Sus palabras habían provocado cierta emoción. Hubo unos momentos de silencio. Pero rápidamente estallaron las risas y los insultos.
—¿Han escuchado?
—¡Anciano chocho!
—¡Burócrata!
Y otras cosas similares.
—¡Señor, vámonos! —exclamó de repente Marmeladof, alzando la cabeza y hablando con Raskolnikof—. Por favor, acompáñeme a mi casa... En el edificio Kozel... Me deja en el patio... Ya es hora de que regrese junto a Catalina Ivanovna.
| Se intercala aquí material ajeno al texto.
-- ==== Sys2Proof/Machine/Memory.lean ====
section
/-! DEFINITION. Sys2Proof/Machine/Memory.lean: the operations in long form only that reach memory or hold the thread: loads,
stores, RPT, block repeats, atomics and commits (07). -/

namespace Sys2Proof.Machine

/-- A host address in a segment, and the PASID that requests to it carry. -/
def Seg.host (g : Seg) (off : Nat) : Nat := (g.base.toNat + off) % 2 ^ 64
def Seg.who (g : Seg) : Option (BitVec 20) := if g.pv then some g.pasid else Option.none

/-- The word of the global scratchpad at an offset of a segment. -/
def Seg.word (g : Seg) (off : Nat) : Nat := (g.base.toNat + off) / 8

/-- The kind of a store to the global scratchpad through a segment's view (R317). -/
def Seg.kind (g : Seg) : StoreKind :=
  if g.pasid.toNat % 4 = 1 then .setView else if g.pasid.toNat % 4 = 2 then .clearView else .plain

/-- Go on with the operands of an operation in long form, after its static checks. -/
def State.checked (s : State) (th : Nat) (t : Thread) (op : Op) (k : List Src → State) : State :=
  let code := op.static t.delay t.rptAct none
  if code ≠ 0 then s.programCheck th t code
  else match op.info with
    | none => s
    | some i =>
      match op.operands i with
      | none => s
      | some srcs => k srcs

/-- A commit point that the 6128 adds (R223, R250): with a kind of loads it is a WAITH or WAITG. -/
def State.added (s : State) (th : Nat) (t : Thread) (host : Option Bool) : State × Thread :=
  let t1 := match host with
    | some h => t.deliver h
    | none => t
  let s1 := s.commit th t1
  (s1, (s1.th? th).getD t1)

/-- A host read made for the thread failed: the program ends with HOST-ACCESS (R65, R251). -/
def State.loadFailed (s : State) (th : Nat) (t : Thread) : State := (s.hostAccess t.sch).endThread th t

/-! ## Loads (R248 to R250, R261) -/

/-- A load issues: its value comes from the store buffer, from the bank, or from a host read (log 36, DEDUCED). -/
def State.loadGo (s : State) (th : Nat) (t : Thread) (l : Load) (m : Meet) (resv : Bool) : State :=
  let t1 := t.settle.advance none
  let t2 := if resv then { t1 with resv := some l.addr } else t1
  match m with
  | .value w => s.setTh th { t2 with loads := t2.loads ++ [{ l with got := some w }] }
  | .none =>
    if l.host then s.issueLoad th t2 l
    else s.setTh th { t2 with loads := t2.loads ++ [{ l with got := some (loadedWord (s.gsRead l.addr)) }] }
  | .commit => s

def State.opLoad (s : State) (th : Nat) (t : Thread) (op : Op) : State :=
  s.checked th t op fun srcs =>
    let host := op.opc = 0x200 || op.opc = 0x201
    let raw := op.opc = 0x201
    match srcs with
    | [.frame d, m] =>
      match operandChecks (s.env t) (if op.opc = 0x200 then 16 else 8) [useDst (.frame d), ⟨m, false, true, false, anyTag⟩] with
      | .error e => s.programCheck th t e
      | .ok ps =>
        match ps.getD 1 (.imm TWord.unset) with
        | .mem g off =>
          let a := if host then g.host off else g.word off
          let who := if host then g.who else none
          let meets (l : List Store) : Meet := if host then hostMeet l a who raw else globalMeet l a
          let full := 16 ≤ (t.outstanding host).length
          let commit := full || meets t.sbuf = .commit
          if full && !t.returned host then s
          else if full && t.failed host then s.loadFailed th t
          else if commit && !s.canRelease t.sch t.sbuf then s.storeWait t.sch
          else
            let x := if commit then s.added th t (if full then some host else none) else (s, t)
            let m := meets x.2.sbuf
            if host && m = .none && !s.canRead th t.sch then s.readWait th t.sch (.load th)
            else x.1.loadGo th x.2 ⟨x.2.nextId, host, d, a, who, raw, none, false⟩ m (op.opc = 0x241)
        | .frame _ => s
        | .win _ _ => s
        | .imm _ => s
    | _ => s

/-! ## Stores (R248, R249) -/

/-- Put a store into the buffer, after an added COMMIT when 32 entries are in use. -/
def State.buffer (s : State) (th : Nat) (t : Thread) (e : Store) : State × Thread :=
  let x := if 32 ≤ t.sbuf.length then s.added th t none else (s, t)
  (x.1, { x.2 with sbuf := x.2.sbuf ++ [e] })

def State.opStore (s : State) (th : Nat) (t : Thread) (b : BitVec 128) (op : Op) : State :=
  s.checked th t op fun srcs =>
    let host := op.opc ≠ 0x205
    let v := s.env t
    match srcs with
    | [m, a] =>
      match operandChecks v (if op.opc = 0x202 then 16 else 8)
          [⟨m, false, false, true, anyTag⟩, useSrc a (if op.opc = 0x203 then isPlainTag else anyTag)] with
      | .error e => s.programCheck th t e
      | .ok ps =>
        match ps with
        | [.mem g off, p] =>
          let e : Store := if host then ⟨if op.opc = 0x202 then .hostSlot else .hostRaw, g.host off, g.who, v.at_ p⟩
            else ⟨g.kind, g.word off, none, v.at_ p⟩
          if 32 ≤ t.sbuf.length && !s.canRelease t.sch t.sbuf then s.storeWait t.sch
          else
            let x := s.buffer th (t.keep b) e
            x.1.setTh th (x.2.settle.advance none)
        | _ => s
    | _ => s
Raskolnikof hacía un rato que había pensado en irse, ofreciendo a Marmeladof su apoyo y compañía. Marmeladof tenía las piernas menos firmes que la voz y se sostenía pesadamente en el muchacho. De doscientos a trescientos pasos tenían que caminar. La consternación y el miedo del borracho se iban incrementando a medida que se aproximaban a la casa.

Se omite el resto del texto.